Diagnostic Evaluation
Imaging Studies
- Magnetic Resonance Imaging (MRI)
- Gold-standard for diagnosis.
- T2/FLAIR hyperintensity with no or minimal contrast enhancement.
- Magnetic Resonance Spectroscopy (MRS)
- Elevated choline and decreased N-acetylaspartate (NAA) suggest tumor presence.
Histopathology and Molecular Testing
- Biopsy or Resection Sample
- Low mitotic activity, no necrosis.
- Immunohistochemistry for IDH1 R132H mutation.
- Molecular Profiling
- IDH1/IDH2 mutation testing.
- ATRX loss correlates with astrocytic lineage.
Treatment Approaches
Surgical Resection
- Goal: Maximal safe tumor removal.
- Extent of Resection Matters:
- Gross total resection (GTR) improves progression-free survival.
- Subtotal resection (STR) requires adjunctive therapy.
Radiation Therapy
- Typically recommended after incomplete resection or tumor progression.
- Standard fractionation: 50-54 Gy over several weeks.
Chemotherapy
- Temozolomide (TMZ) – Frequently used in IDH-mutant astrocytomas.
- PCV Regimen (Procarbazine, Lomustine, Vincristine) – Alternative for selected cases.
Follow-Up and Surveillance
- MRI every 3-6 months to monitor recurrence.
- Long-term observation due to risk of progression to higher-grade gliomas.

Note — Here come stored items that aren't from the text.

-- ==== Sys2Proof/Laws/Registers.lean ====
section
/-! SUPPORT. The laws of the register banks (spec/10_state.md R31 to R34) and of the status words (R41 to R45). -/

namespace Sys2Proof.Machine

/-! ### Banks -/

theorem bankIndex_injective : Function.Injective bankIndex := by
  intro a b h; cases a <;> cases b <;> first | rfl | exact absurd h (by decide)

/-- Register numbers name R15 exactly when they are 15 (R33). -/
@[simp] theorem physReg_eq_r15_iff (m : Mode) (n : Reg) : physReg m n = .r15 ↔ n = 15#4 := by
  cases m <;> revert n <;> decide

@[simp] theorem physReg_fifteen (m : Mode) : physReg m 15#4 = .r15 := by cases m <;> rfl

theorem physReg_ne_r15 {n : Reg} (m : Mode) (h : n ≠ 15) : physReg m n ≠ .r15 :=
  fun hp => h ((physReg_eq_r15_iff m n).1 hp)

/-- Within one mode two register numbers never share storage (R33). -/
theorem physReg_injective (m : Mode) : Function.Injective (physReg m) := by
  intro a b; cases m <;> revert a b <;> decide

/-- R0 to R7 are the same in every mode (R33). -/
theorem physReg_low (m m' : Mode) (n : Reg) (h : n.toNat < 8) : physReg m n = physReg m' n := by
  cases m <;> cases m' <;> revert n <;> decide

/-- A THUMB low register is never R15. -/
@[simp] theorem lo_ne_fifteen (r : LoReg) : lo r ≠ 15#4 := by revert r; decide

theorem lo_injective : Function.Injective lo := by intro a b; revert a b; decide

theorem lo_toNat_lt (r : LoReg) : (lo r).toNat < 8 := by revert r; decide

/-! ### Reading after writing a register (R34) -/

theorem State.getPhys_setPhys (s : State) (p q : PhysReg) (v : Word) :
    (s.setPhys p v).getPhys q = if p = q ∧ q ≠ .r15 then v else s.getPhys q := by
  cases p <;> cases q <;>
    simp [State.setPhys, State.getPhys, Vector.getElem_set, Fin.ext_iff]
  all_goals
    rename_i a b
    cases a <;> cases b <;> simp [bankIndex]

theorem State.getPhys_setPhys_same (s : State) {p : PhysReg} (v : Word) (h : p ≠ .r15) :
    (s.setPhys p v).getPhys p = v := by simp [State.getPhys_setPhys, h]

theorem State.getPhys_setPhys_other (s : State) {p q : PhysReg} (v : Word) (h : q ≠ p) :
    (s.setPhys p v).getPhys q = s.getPhys q := by
  simp [State.getPhys_setPhys, Ne.symm h]

theorem State.getPhys_writeReg (s : State) (n : Reg) (v : Word) (q : PhysReg) :
    (s.writeReg n v).getPhys q = if physReg s.mode n = q ∧ q ≠ .r15 then v else s.getPhys q :=
  State.getPhys_setPhys ..

theorem State.getPhys_writeUser (s : State) (n : Reg) (v : Word) (q : PhysReg) :
    (s.writeUser n v).getPhys q = if physReg .usr n = q ∧ q ≠ .r15 then v else s.getPhys q :=
  State.getPhys_setPhys ..

/-- Writing R15 as a plain register does nothing (R39). -/
@[simp] theorem State.writeReg_fifteen (s : State) (v : Word) : s.writeReg 15#4 v = s := by
  simp [State.writeReg, State.setPhys]

@[simp] theorem State.writeUser_fifteen (s : State) (v : Word) : s.writeUser 15#4 v = s := by
  simp [State.writeUser, State.setPhys]

@[simp] theorem State.writeReg_pcRead (s : State) (n : Reg) (v : Word) : (s.writeReg n v).pcRead = s.pcRead :=
  State.pcRead_eq (by simp) (by simp)

/-- What is read after a register write: the value through the same number, the old value through another. -/
theorem State.readReg_writeReg (s : State) (n k : Reg) (v : Word) :
    (s.writeReg n v).readReg k = if k = n ∧ k ≠ 15 then v else s.readReg k := by
  unfold State.readReg State.readRegAs
  simp only [State.writeReg_pcRead, State.writeReg_mode, State.getPhys_writeReg]
  by_cases h15 : k = 15
  · simp [h15]
  · simp only [h15, if_false, ne_eq, not_false_eq_true, and_true, physReg_ne_r15 s.mode h15]
    by_cases hk : k = n
    · simp [hk]
    · have : ¬ physReg s.mode n = physReg s.mode k := fun h => hk (physReg_injective _ h).symm
      simp [hk, this]

/-! ### Status words -/

theorem psrBit_setPsrBit (psr : Word) (i j : Nat) (b : Bool) (hi : i < 32) :
    psrBit (setPsrBit psr i b) j = if i = j then b else psrBit psr j := by
  unfold psrBit setPsrBit
  cases b
  · simp only [Bool.false_eq_true, if_false, BitVec.getLsbD_and, BitVec.getLsbD_not, BitVec.getLsbD_shiftLeft,
      BitVec.getLsbD_one]
    by_cases hj : i = j
    · subst hj; simp [hi]
    · rcases Nat.lt_or_gt_of_ne hj with h | h
      · have : ¬ (j - i = 0) := by omega
        by_cases h32 : j < 32
        · simp [hj, this, h32]
        · have := BitVec.getLsbD_of_ge psr j (by omega)
          simp [hj, this]
      · by_cases h32 : j < 32
        · simp [hj, h, h32]
        · omega
  · simp only [if_true, BitVec.getLsbD_or, BitVec.getLsbD_shiftLeft, BitVec.getLsbD_one]
    by_cases hj : i = j
    · subst hj; simp [hi]
    · rcases Nat.lt_or_gt_of_ne hj with h | h
      · have : ¬ (j - i = 0) := by omega
        simp [hj, this]
      · simp [hj, h]

/-- The mode field of a word is read from its five low bits alone (R42). -/
theorem modeOf_eq_of_low {a b : Word} (h : a.extractLsb' 0 5 = b.extractLsb' 0 5) : modeOf a = modeOf b := by
  simp [modeOf, h]

/-- `SetOperatingMode` sets the mode it is given (R44). -/
@[simp] theorem modeOf_setMode (psr : Word) (m : Mode) : modeOf (setMode psr m) = some m := by
  have h : (setMode psr m).extractLsb' 0 5 = (modeCode m).extractLsb' 0 5 := by
    apply BitVec.eq_of_getLsbD_eq
    intro i hi
    have : i = 0 ∨ i = 1 ∨ i = 2 ∨ i = 3 ∨ i = 4 := by omega
    rcases this with rfl | rfl | rfl | rfl | rfl <;> cases m <;>
      simp [setMode, modeCode]
  rw [modeOf_eq_of_low h]; cases m <;> rfl

/-- A bit above the mode field survives `SetOperatingMode` (R44). -/
theorem psrBit_setMode (psr : Word) (m : Mode) (i : Nat) (h : 5 ≤ i) : psrBit (setMode psr m) i = psrBit psr i := by
  unfold psrBit
  by_cases h32 : i < 32
  · interval_cases i <;> cases m <;> simp [setMode, modeCode]
  · rw [BitVec.getLsbD_of_ge _ _ (by omega), BitVec.getLsbD_of_ge _ _ (by omega)]

/-- Writing a bit above the mode field keeps the mode (R45). -/
theorem modeOf_setPsrBit (psr : Word) (i : Nat) (b : Bool) (h5 : 5 ≤ i) (h32 : i < 32) :
    modeOf (setPsrBit psr i b) = modeOf psr := by
  apply modeOf_eq_of_low
  apply BitVec.eq_of_getLsbD_eq
  intro j hj
  have := psrBit_setPsrBit psr i j b h32
  have hne : i ≠ j := by omega
  simp only [psrBit, hne, if_false] at this
  simp [BitVec.getLsbD_extractLsb', this]

end Sys2Proof.Machine
end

Prognosis and Survival Rates
Factors affecting prognosis:
✅ IDH mutation status – IDH-mutant tumors have better survival.
✅ Extent of surgical resection – More extensive resection improves outcomes.

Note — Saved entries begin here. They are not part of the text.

/-- The writes of a store multiple leave everything but memory, outputs, draws and the platform's answers alone. -/
theorem storeWords_frame (addr : Word) (values : List Word) (s : State) :
    (storeWords addr values s).2.regs = s.regs ∧ (storeWords addr values s).2.pc = s.pc ∧
    (storeWords addr values s).2.cpsr = s.cpsr ∧ (storeWords addr values s).2.spsr = s.spsr ∧
    (storeWords addr values s).2.hazard = s.hazard ∧ (storeWords addr values s).2.dispatcher = s.dispatcher ∧
    (storeWords addr values s).2.stop = s.stop ∧ (storeWords addr values s).2.lines = s.lines ∧
    (storeWords addr values s).2.plain = s.plain ∧ (storeWords addr values s).2.out.report = s.out.report := by
  induction values generalizing addr s with
  | nil => simp [storeWords]
  | cons v vs ih =>
    simp only [storeWords]
    have h := ih (addr + 4) (memWrite addr .word v .data false s).2
    have hw := memWrite_frame addr .word v .data false s
    simp only [h, hw, and_self]

/-- The writes of a store multiple keep memory's canonical form. -/
theorem storeWords_wf (addr : Word) (values : List Word) (s : State) (h : s.mem.wf = true) :
    (storeWords addr values s).2.mem.wf = true := by
  induction values generalizing addr s with
  | nil => exact h
  | cons v vs ih =>
    refine ih _ _ ?_
    rw [(memWrite_frame addr .word v .data false s).2.2.2.2.1]
    exact State.wf_memAfterWrite _ _ _ h

/-! ### The results (spec/40 R164) -/

/-- The adder as the statements' sum. -/
theorem addWithCarry_eq_sumResult (a b : Word) (cin : Bool) : addWithCarry a b cin = sumResult a b cin := by
  have hv : BitVec.ofNat 32 (exactSum a b cin) = a + b + (BitVec.ofBool cin).setWidth 32 := by
    apply BitVec.eq_of_toNat_eq
    cases cin <;> simp [exactSum, Nat.add_mod]
  simp only [addWithCarry, sumResult, hv]
  rfl

/-- A subtraction through the adder as the statements' difference: C is NOT borrow. -/
theorem subWithCarry_eq_differenceResult (a b : Word) (cin : Bool) :
    subWithCarry a b cin = differenceResult a b cin := by
  have hb := b.isLt
  have ha := a.isLt
  have hn : (~~~b).toNat = 2 ^ 32 - 1 - b.toNat := BitVec.toNat_not
  have hv : BitVec.ofNat 32 (exactSum a (~~~b) cin) = a - b - (BitVec.ofBool (!cin)).setWidth 32 := by
    apply BitVec.eq_of_toNat_eq
    cases cin <;> simp only [exactSum, hn, BitVec.toNat_ofNat, BitVec.toNat_sub, BitVec.toNat_setWidth,
      BitVec.toNat_ofBool, Bool.toNat_false, Bool.toNat_true, Bool.not_false, Bool.not_true] <;> omega
  have hc : decide (0x100000000 ≤ exactSum a (~~~b) cin) = decide (b.toNat + (!cin).toNat ≤ a.toNat) := by
    apply decide_eq_decide.2
    cases cin <;> simp only [exactSum, hn, Bool.toNat_false, Bool.toNat_true, Bool.not_false, Bool.not_true] <;> omega
  have hm : (~~~b).msb = !b.msb := by simp
  simp only [subWithCarry, addWithCarry, differenceResult, hv, hc, hm]
  cases a.msb <;> cases b.msb <;> rfl

/-- The flags of a status word after a flag write (R45). -/
theorem psrBit_withFlags (psr : Word) (n z c v : Bool) (i : Nat) :
    psrBit (withFlags psr n z c v) i =
      if i = 31 then n else if i = 30 then z else if i = 29 then c else if i = 28 then v else psrBit psr i := by
  simp only [withFlags, psrBit_setPsrBit _ _ _ _ (show 31 < 32 by decide),
    psrBit_setPsrBit _ _ _ _ (show 30 < 32 by decide), psrBit_setPsrBit _ _ _ _ (show 29 < 32 by decide),
    psrBit_setPsrBit _ _ _ _ (show 28 < 32 by decide)]
  by_cases h31 : i = 31
  · subst h31; simp
  · by_cases h30 : i = 30
    · subst h30; simp
    · by_cases h29 : i = 29
      · subst h29; simp
      · by_cases h28 : i = 28
        · subst h28; simp
        · simp [h31, h30, h29, h28, Ne.symm h31, Ne.symm h30, Ne.symm h29, Ne.symm h28]

/-- A flag write keeps every bit but N, Z, C and V. -/
theorem withFlags_control (psr : Word) (n z c v : Bool) :
    withFlags psr n z c v &&& 0x0FFFFFFF = psr &&& 0x0FFFFFFF := by
  apply BitVec.eq_of_getLsbD_eq
  intro i hi
  have := psrBit_withFlags psr n z c v i
  simp only [psrBit] at this
  simp only [BitVec.getLsbD_and, this]
  by_cases h : i < 28
  · simp [show i ≠ 31 by omega, show i ≠ 30 by omega, show i ≠ 29 by omega, show i ≠ 28 by omega]
  · have : (0x0FFFFFFF#32).getLsbD i = false := by interval_cases i <;> rfl
    simp [this]

/-- The mode survives a flag write. -/
@[simp] theorem modeOf_withFlags (psr : Word) (n z c v : Bool) : modeOf (withFlags psr n z c v) = modeOf psr := by
  simp [withFlags, modeOf_setPsrBit]

theorem State.setNZCV_mode (s : State) (r : AluResult) : (s.setNZCV r).mode = s.mode := by
  simp [State.setNZCV, State.mode]

theorem State.setCpsr_isz_of_thumb (s : State) (v : Word) (h : psrBit v 5 = s.thumb) : (s.setCpsr v).isz = s.isz := by
  simp [State.isz, h]

@[simp] theorem State.setCpsr_withFlags_isz (s t : State) (n z c v : Bool) (h : t.cpsr = s.cpsr) :
    (t.setCpsr (withFlags s.cpsr n z c v)).isz = s.isz := by
  rw [State.setCpsr_isz_of_thumb _ _ (by simp [psrBit_withFlags, State.thumb, h]), State.isz_eq h]

/-- What a flag write leaves in the flags. -/
theorem hasFlags_withFlags {t : State} {psr : Word} {n z c v : Bool} (h : t.cpsr = withFlags psr n z c v) :
    HasFlags t n z c v := by
  simp [HasFlags, State.flagN, State.flagZ, State.flagC, State.flagV, h, psrBit_withFlags]

/-- A step of the meaning that leaves registers outside a list, hidden state and platform alone keeps all but the list. -/
theorem keepsAllBut_intro {changed : List PhysReg} {s t : State} (hr : SameRegsExcept changed s t)
    (hs : t.spsr = s.spsr) (hd : t.dispatcher = s.dispatcher) (hst : t.stop = s.stop) (hl : t.lines = s.lines)
    (hp : t.plain = s.plain) (hz : t.hazard = false) (ho : t.out.report = .completed) : KeepsAllBut changed s t :=
  ⟨hr, ⟨hs, hd, hst⟩, ⟨hl, hp⟩, hz, ho⟩

end Sys2Proof.Machine
end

✅ Patient age and performance status – Younger patients fare better.
Factor | Prognostic Impact |
---|---|
IDH-Mutant Status | Better prognosis |
Complete Resection | Increased survival |
Age <40 Years | Longer survival time |
IDH-Wildtype Status | Poor prognosis |
Median survival:
- IDH-mutant astrocytoma: 8-12 years
- IDH-wildtype astrocytoma: <5 years
Progression to Higher-Grade Gliomas
Diffuse astrocytomas often progress to anaplastic astrocytoma (grade III) or glioblastoma (grade IV). Surveillance with periodic MRI scans is critical to detect early transformation.
Future Directions and Research
- Targeted Therapies – Ongoing trials for IDH inhibitors.
- Immunotherapy Approaches – Exploring checkpoint inhibitors for gliomas.
- Advanced Imaging Techniques – AI-driven MRI analysis for early detection.